* _What you are asked to do_
Could you copy every line from the material below in which "Prog" appears?

* _Data to examine_
/-- One tree of a retiring bank moves to another, from its golden copy (R298); a slot whose tree fits nowhere is FAULTED. -/
def Prog.moveTree (b slot tree : Nat) : Prog := .get fun s =>
  let mine := s.vx.golden.filter fun e => e.slot == slot && e.tree == tree
  let rest := s.vx.tcam.filter fun e => !(e.slot == slot && e.tree == tree)
  match placeTree (s.activeBanks.filter (· != b)) rest mine.length with
  | some c =>
    let moved := mine.map fun e => { e with bank := c }
    .vta fun x => { x with
      tcam := rest ++ moved
      golden := (x.golden.filter fun e => !(e.slot == slot && e.tree == tree)) ++ moved
      slots := x.slots.map fun e => if e.1 = slot then (slot, { e.2 with bankOf := e.2.bankOf.set tree c }) else e }
  | none => .both (.faultFn .vta (fidSlot slot)) (.showSlot slot)

/-- Banks marked for retirement go RETIRED with their trees moved, and FAULTED slots leave their positions, as a run set starts
(R298). -/
def Prog.retireBanks : Prog := .get fun s => .seq [
  .each s.vx.bankOut fun b => .both
    (.each ((s.vx.tcam.filter (·.bank == b)).map fun e => (e.slot, e.tree)).eraseDups fun t => .moveTree b t.1 t.2)
    (.seq [.wr .vta (Reg.HTR_BANK_STATE b) 1, .evr .vta fun v => { v with remaps := v.remaps ++ [(4, 0, b)] },
      .event .vta 0x0603 (le 1 4 ++ zeros 7 ++ le 8 b)]),
  .vta fun x => { x with bankOut := [] },
  .get fun s => .each (List.range 8) fun v =>
    let n := s.rd .vta (Reg.HTR_SVC_SLOT v)
    .cond (n != 0xF && (s.fn .vta (fidSlot n)).st == .faulted) <| .both
      (.wr .vta (Reg.HTR_SVC_SLOT v) 0xF) (.wr .vta (Reg.HTR_SLOT_SVC n) 0xF),
  .showBanks]

/-- Heath jobs of the slots in service, onto the ACTIVE arrays in order. -/
def State.heathJobs (s : State) : List (Nat × Nat × Nat × HeathJob) :=
  let arrays := (List.range 8).filter fun a => s.rd .vta (Reg.HTH_ARRAY_STATE a) != 2
  let jobs := (s.vx.runSlots.flatMap fun e => match Sparse.find s.vx.slots e.2 with
    | some sl => (sl.jobs.zipIdx).filterMap fun d => (Config.heathJob d.1 sl.image).map fun j => (e.2, d.2, j)
    | none => [])
  (jobs.zipIdx).filterMap fun (j, i) => (arrays[i % max 1 arrays.length]?).map fun a => (a, j.1, j.2.1, j.2.2)

/-- The run set of a period starts: swaps due apply, banks retire, and the Heath jobs go to the arrays (R286, R290, R298). -/
def Prog.startSet (period : Nat) : Prog := .get fun s => .seq [
  .each (s.vx.swaps.filter fun e => s.rd .vta (Reg.HTR_SVC_APPLY_NS e.1) ≤ s.ns .vta) fun e => .applySwap e.1 e.2.1 e.2.2,
  .retireBanks,
  .get fun s => .vta fun x => { x with
    running := some period
    stores := x.stores.filter fun st => !st.scored
    runSlots := ((List.range 8).map fun v => (v, s.rd .vta (Reg.HTR_SVC_SLOT v))).filter fun e => e.2 != 0xF },
  .get fun s => .each s.heathJobs fun e => .seq [
    .wr .vta (Reg.HTH_ARRAY_STATE e.1) 1, .wr .vta (Reg.HTH_ARRAY_SLOT e.1) e.2.1, .wr .vta (Reg.HTH_ARRAY_JOB e.1) e.2.2.1,
    .traceData .vta 0x22 0 (BitVec.ofNat 64 (e.2.1 + 2 ^ 4 * e.2.2.1 + 2 ^ 8 * e.1))]]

* _Written response_
def Prog.moveTree (b slot tree : Nat) : Prog := .get fun s =>
def Prog.retireBanks : Prog := .get fun s => .seq [
def Prog.startSet (period : Nat) : Prog := .get fun s => .seq [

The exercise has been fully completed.